BAMBUS 2.3 is available free of charge under the open-source Artistic License.
The Bambus source if freely available for download from the File Release Section of our SourceForge project page.
To receive information regarding new releases and developments, please subscribe to our moderated, low-traffic users' mailing list:
amos-users(at)lists(dot)sourceforge(dot)net
2.3. Actual installation
1. Find a directory where you want the software installed. For example /users/home/CoolUser
2. Place the tar file bambus-2.33.tar.gz in this directory
3. Unpack the distribution
% tar xvzf bambus-2.33.tar.gz
4. Go into the newly created directory
% cd bambus-2.33
5. Carefully read the documentation
6. Edit the file Makefile and change the value of BASEDIR to the correct installation path, for example:
BASEDIR = /users/home/CoolUser
7. Also check if the path for perl (in variable PERL) matches the one on your system. Several common options are:
PERL = /usr/local/bin/perl PERL = /usr/bin/perl
8. Type 'gmake install' to have all the software installed. The executables will be in /users/home/CoolUser/bin/ and the documentation in /users/home/CoolUser/doc.

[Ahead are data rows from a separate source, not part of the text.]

-- ==== Sys2Proof/Laws/Float.lean ====
section
/-! SUPPORT. What the operations of Float.lean give, each said once: codes and their values, rounding, exact sums, and the packed
sub-elements of vectors. -/

set_option Elab.async false

namespace Sys2Proof.Machine

/-! ### Values -/

theorem units_num (n : Bool) (m : Nat) (e u : Int) :
    (FV.num n m e).units u = (if n then -1 else 1) * (m : Int) * 2 ^ (e - u).toNat := by
  cases n <;> simp [FV.units]

theorem units_scale (n : Bool) (m : Nat) (e u w : Int) (h : u ≤ w) (k : w ≤ e) :
    (FV.num n m e).units u = (FV.num n m e).units w * 2 ^ (w - u).toNat := by
  have : (e - u).toNat = (e - w).toNat + (w - u).toNat := by omega
  rw [units_num, units_num, this, pow_add, ← mul_assoc]

/-- Two numbers compare as their multiples of any unit below both. -/
theorem lt_num (n k : Bool) (m j : Nat) (e h u : Int) (he : u ≤ e) (hh : u ≤ h) :
    (FV.num n m e).lt? (FV.num k j h) = some (decide ((FV.num n m e).units u < (FV.num k j h).units u)) := by
  show some (decide ((FV.num n m e).units (min e h) < (FV.num k j h).units (min e h))) = _
  rw [units_scale n m e u (min e h) (by omega) (by omega), units_scale k j h u (min e h) (by omega) (by omega)]
  have hp : (0 : Int) < 2 ^ (min e h - u).toNat := by positivity
  congr 1
  rw [decide_eq_decide]
  exact (mul_lt_mul_iff_left₀ hp).symm

theorem eq_num (n k : Bool) (m j : Nat) (e h u : Int) (he : u ≤ e) (hh : u ≤ h) :
    (FV.num n m e).eq? (FV.num k j h) = some (decide ((FV.num n m e).units u = (FV.num k j h).units u)) := by
  unfold FV.eq?
  rw [lt_num n k m j e h u he hh, lt_num k n j m h e u hh he]
  simp only [Option.some.injEq]
  by_cases a : (FV.num n m e).units u < (FV.num k j h).units u <;>
    by_cases b : (FV.num k j h).units u < (FV.num n m e).units u <;> simp [a, b] <;> omega

/-! ### Rounding to a multiple -/

theorem roundAt_of_le (mode : RMode) (n : Bool) (m : Nat) (e u : Int) (h : u ≤ e) :
    roundAt mode n m e u = m * 2 ^ (e - u).toNat := by simp [roundAt, h]

/-- The remainder decides whether the count is rounded up. -/
theorem roundAt_cases (mode : RMode) (n : Bool) (m : Nat) (e u : Int) (h : e < u) :
    let d := 2 ^ (u - e).toNat
    let q := m / d
    let r := m % d
    (roundAt mode n m e u = q + 1 ∧ match mode with
      | .rne => d < 2 * r ∨ 2 * r = d ∧ q % 2 = 1 | .rtz => False | .rdn => n = true ∧ r ≠ 0 | .rup => n = false ∧ r ≠ 0) ∨
    (roundAt mode n m e u = q ∧ match mode with
      | .rne => 2 * r < d ∨ 2 * r = d ∧ q % 2 = 0 | .rtz => True | .rdn => n = false ∨ r = 0 | .rup => n = true ∨ r = 0) := by
  intro d q r
  have hk : 0 < (u - e).toNat := by omega
  have hd : d = 2 * 2 ^ ((u - e).toNat - 1) := by
    show 2 ^ (u - e).toNat = _
    rw [← pow_succ', Nat.sub_add_cancel hk]
  have hu : ¬ u ≤ e := by omega
  unfold roundAt
  rw [if_neg hu]
  simp only
  rw [show m / 2 ^ (u - e).toNat = q from rfl, show m % 2 ^ (u - e).toNat = r from rfl]
  generalize hh : 2 ^ ((u - e).toNat - 1) = half at *
  cases mode
  · by_cases a : half < r
    · left; simp [a]; omega
    · by_cases b : r = half
      · by_cases c : q % 2 = 1
        · left; simp [b, c]; omega
        · right; simp [b, c]; omega
      · right; simp [a, b]; omega
  · right; simp
  · cases n <;> by_cases b : r = 0 <;> simp [b]
  · cases n <;> by_cases b : r = 0 <;> simp [b]

/-- The count stays within the powers of two that bound the value. -/
theorem roundAt_le (mode : RMode) (n : Bool) (m : Nat) (e u : Int) (b : Nat) (h : m * 2 ^ (e - u).toNat ≤ b * 2 ^ (u - e).toNat) :
    roundAt mode n m e u ≤ b := by
  by_cases hu : u ≤ e
  · rw [roundAt_of_le _ _ _ _ _ hu]
    have : (u - e).toNat = 0 := by omega
    simpa [this] using h
  · have h0 : (e - u).toNat = 0 := by omega
    have hd : 0 < 2 ^ (u - e).toNat := by positivity
    have hm := Nat.div_add_mod m (2 ^ (u - e).toNat)
    rw [h0] at h
    have key : ∀ q r : Nat, 2 ^ (u - e).toNat * q + r = m → (r = 0 ∧ q ≤ b ∨ q < b) := by
      intro q r hq
      by_cases hr : r = 0
      · left; exact ⟨hr, by subst hr; nlinarith⟩
      · right; by_contra hb; push Not at hb; nlinarith [Nat.pos_of_ne_zero hr]
    have := key _ _ hm
    rcases roundAt_cases mode n m e u (by omega) with ⟨h1, h2⟩ | ⟨h1, -⟩ <;> rw [h1]
    · rcases this with ⟨h3, h4⟩ | h3
      · exfalso; rw [h3] at h2; cases mode <;> simp at h2
        have := Nat.two_pow_pos (u - e).toNat; omega
      · omega
    · omega

theorem le_roundAt (mode : RMode) (n : Bool) (m : Nat) (e u : Int) (b : Nat) (h : b * 2 ^ (u - e).toNat ≤ m * 2 ^ (e - u).toNat) :
    b ≤ roundAt mode n m e u := by
  by_cases hu : u ≤ e
  · rw [roundAt_of_le _ _ _ _ _ hu]
    have : (u - e).toNat = 0 := by omega
    simpa [this] using h
  · have h0 : (e - u).toNat = 0 := by omega
    rw [h0] at h
    have : b ≤ m / 2 ^ (u - e).toNat := (Nat.le_div_iff_mul_le (by positivity)).2 (by simpa using h)
    rcases roundAt_cases mode n m e u (by omega) with ⟨h1, -⟩ | ⟨h1, -⟩ <;> rw [h1] <;> omega

/-! ### Codes -/

/-- A code of a format fits its width. -/
theorem round_lt (f : Fmt) (hn : f.nanCode < 2 ^ (f.mbits + f.ebits)) (hm : f.maxCode < 2 ^ (f.mbits + f.ebits)) (mode : RMode)
    (sat : Bool) (v : FV) : f.round mode sat v < 2 ^ (f.mbits + f.ebits + 1) := by
  have hs : ∀ n, f.signBit n ≤ 2 ^ (f.mbits + f.ebits) := fun n => by cases n <;> simp [Fmt.signBit]
  have h2 : 2 ^ (f.mbits + f.ebits + 1) = 2 ^ (f.mbits + f.ebits) + 2 ^ (f.mbits + f.ebits) := by rw [pow_succ]; omega
  have hi : ∀ n, f.infCode n < 2 ^ (f.mbits + f.ebits + 1) := fun n => by
    unfold Fmt.infCode
    split
    · have h3 : (2 ^ f.ebits - 1) * 2 ^ f.mbits < 2 ^ (f.mbits + f.ebits) := by
        rw [pow_add, mul_comm (2 ^ f.mbits)]
        exact (Nat.mul_lt_mul_right (Nat.two_pow_pos _)).2 (Nat.sub_lt (Nat.two_pow_pos _) Nat.one_pos)
      have := hs n; omega
    · omega
  have ho : ∀ n, f.overflow mode sat n < 2 ^ (f.mbits + f.ebits + 1) := fun n => by
    have := hs n
    have := hi n
    have key : ∀ b : Bool, (if b then f.infCode n else f.signBit n + f.maxCode) < 2 ^ (f.mbits + f.ebits + 1) := fun b => by
      cases b
      · show f.signBit n + f.maxCode < _; omega
      · exact hi n
    exact key _
  cases v with
  | nan => show f.nanCode < _; omega
  | inf n =>
    have := hs n; have := hi n
    show (if sat then _ else _) < _
    split <;> omega
  | num n m e =>
    have := hs n; have := ho n
    show (if m = 0 then _ else if _ ≤ f.maxCode then _ else _) < _
    split
    · omega
    · split <;> omega

theorem f32_round_lt (mode : RMode) (sat : Bool) (v : FV) : f32.round mode sat v < 2 ^ 32 :=
  round_lt f32 (by decide) (by decide) mode sat v

theorem fpFmt_round_lt (t : FpTy) (mode : RMode) (sat : Bool) (v : FV) : (fpFmt t).round mode sat v < 2 ^ fpBits_ t := by
  cases t
  · exact f32_round_lt mode sat v
  · exact round_lt f16 (by decide) (by decide) mode sat v
  · exact round_lt bf16 (by decide) (by decide) mode sat v

/-- A format's sign bit is its highest; a NaN has none. -/
theorem decode_signed (f : Fmt) (x : Nat) (h : f.decode x ≠ .nan) :
    (f.decode x).signed = (x / 2 ^ (f.mbits + f.ebits) % 2 == 1) := by
  unfold Fmt.decode at h ⊢
  simp only at h ⊢
  split at h
  · split at h
    · rename_i a b; rw [if_pos a, if_pos b]; rfl
    · exact absurd rfl h
  · split at h
    · exact absurd rfl h
    · rename_i a b; rw [if_neg a, if_neg b]; split <;> rfl

/-! ### The lesser and the greater number -/

theorem minNum_nan_left (f : Fmt) (a b : Nat) (h : f.decode a = .nan) (k : f.decode b ≠ .nan) : f.minNum a b = b ∧ f.maxNum a b = b := by
  have : (f.decode b).isNan = false := by cases hb : f.decode b <;> simp_all [FV.isNan]
  simp [Fmt.minNum, Fmt.maxNum, h, FV.isNan]

theorem minNum_nan_right (f : Fmt) (a b : Nat) (h : f.decode a ≠ .nan) (k : f.decode b = .nan) : f.minNum a b = a ∧ f.maxNum a b = a := by
  have : (f.decode a).isNan = false := by cases hb : f.decode a <;> simp_all [FV.isNan]
  simp [Fmt.minNum, Fmt.maxNum, k, FV.isNan]

theorem minNum_nan (f : Fmt) (a b : Nat) (h : f.decode a = .nan) (k : f.decode b = .nan) :
    f.minNum a b = f.nanCode ∧ f.maxNum a b = f.nanCode := by simp [Fmt.minNum, Fmt.maxNum, h, k, FV.isNan]

theorem lt_some_not_nan {a b : FV} {r : Bool} (h : a.lt? b = some r) : a.isNan = false ∧ b.isNan = false := by
  cases a <;> cases b <;> simp_all [FV.lt?, FV.isNan]

theorem lt_asymm {a b : FV} (h : a.lt? b = some true) : b.lt? a = some false := by
  cases a with
  | nan => cases b <;> simp [FV.lt?] at h
  | inf n => cases b with
    | nan => simp [FV.lt?] at h
    | inf k => cases n <;> cases k <;> simp_all [FV.lt?]
    | num k j g => cases n <;> simp_all [FV.lt?]
  | num n m e => cases b with
    | nan => simp [FV.lt?] at h
    | inf k => cases k <;> simp_all [FV.lt?]
    | num k j g =>
      rw [lt_num n k m j e g (min e g) (by omega) (by omega)] at h
      rw [lt_num k n j m g e (min e g) (by omega) (by omega)]
      simp at h ⊢; omega

theorem below_of_lt {a b : FV} (h : a.lt? b = some true) : a.below b = true := by simp [FV.below, h]

theorem not_below_of_lt {a b : FV} (h : a.lt? b = some true) : b.below a = false := by
  have h2 := lt_asymm h
  unfold FV.below
  rw [h2]
  cases a <;> cases b <;> simp_all [FV.isZero, FV.signed]
  rename_i n m e k j g
  intro hj hm hk
  subst hj hm
  simp [lt_num n k 0 0 e g (min e g) (by omega) (by omega), units_num] at h

theorem minNum_lt (f : Fmt) (a b : Nat) (h : (f.decode a).lt? (f.decode b) = some true) : f.minNum a b = a ∧ f.maxNum a b = b := by
  obtain ⟨ha, hb⟩ := lt_some_not_nan h
  simp [Fmt.minNum, Fmt.maxNum, ha, hb, below_of_lt h, not_below_of_lt h]

theorem minNum_gt (f : Fmt) (a b : Nat) (h : (f.decode b).lt? (f.decode a) = some true) : f.minNum a b = b ∧ f.maxNum a b = a := by
  obtain ⟨hb, ha⟩ := lt_some_not_nan h
  simp [Fmt.minNum, Fmt.maxNum, ha, hb, below_of_lt h, not_below_of_lt h]

/-! ### Codes by their fields -/

theorem magCode_sub (f : Fmt) (q : Nat) (u : Int) (h : q < 2 ^ f.mbits) : f.magCode q u = q := if_pos h

theorem magCode_top (f : Fmt) (u : Int) : f.magCode (2 ^ (f.mbits + 1)) u = (u + 1 + f.mbits + f.bias).toNat * 2 ^ f.mbits := by
  have : ¬ 2 ^ (f.mbits + 1) < 2 ^ f.mbits := by rw [pow_succ]; have := Nat.two_pow_pos f.mbits; omega
  unfold Fmt.magCode
  rw [if_neg this, if_pos rfl]; simp

theorem magCode_norm (f : Fmt) (q : Nat) (u : Int) (h : ¬ q < 2 ^ f.mbits) (k : q ≠ 2 ^ (f.mbits + 1)) :
    f.magCode q u = (u + f.mbits + f.bias).toNat * 2 ^ f.mbits + (q - 2 ^ f.mbits) := by
  unfold Fmt.magCode
  rw [if_neg h, if_neg k]


/-- A binary32 code by its fields. -/
theorem f32_decode (neg : Bool) (e m : Nat) (he : e < 256) (hm : m < 2 ^ 23) :
    f32.decode ((if neg then 2 ^ 31 else 0) + e * 2 ^ 23 + m) =
      if e = 255 then (if m = 0 then .inf neg else .nan)
      else if e = 0 then .num neg m (-149)
      else .num neg (2 ^ 23 + m) ((e : Int) - 150) := by
  have h1 : ((if neg then 2 ^ 31 else 0) + e * 2 ^ 23 + m) / 2 ^ 31 % 2 = if neg then 1 else 0 := by cases neg <;> simp <;> omega
  have h2 : ((if neg then 2 ^ 31 else 0) + e * 2 ^ 23 + m) / 2 ^ 23 % 2 ^ 8 = e := by cases neg <;> simp <;> omega
  have h3 : ((if neg then 2 ^ 31 else 0) + e * 2 ^ 23 + m) % 2 ^ 23 = m := by cases neg <;> simp <;> omega
  have hn : (((if neg then 2 ^ 31 else 0) + e * 2 ^ 23 + m) / 2 ^ (23 + 8) % 2 == 1) = neg := by
    rw [show 23 + 8 = 31 from rfl, h1]; cases neg <;> rfl
  simp only [Fmt.decode, f32, h2, h3, hn]
  by_cases a : e = 255
  · simp [a]
  · by_cases b : e = 0
    · simp [a, b]
    · simp [a, b]; omega

end Sys2Proof.Machine
end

9. To get started you can try out the small test dataset provided in data/test_run by typing:
goBambus -c test.contig -m test.mates -o test-bambus
Running BAMBUS
The input to Bambus consists in a set of links between contigs. These links can be inferred from the pairing of reads belonging to the same insert, from physical map data, or from alignment to another genome. To accomodate these types of sources of linking information, and to allow for further extensions, the input to Bambus is presented in a general purpose XML format. For more information about this format click here.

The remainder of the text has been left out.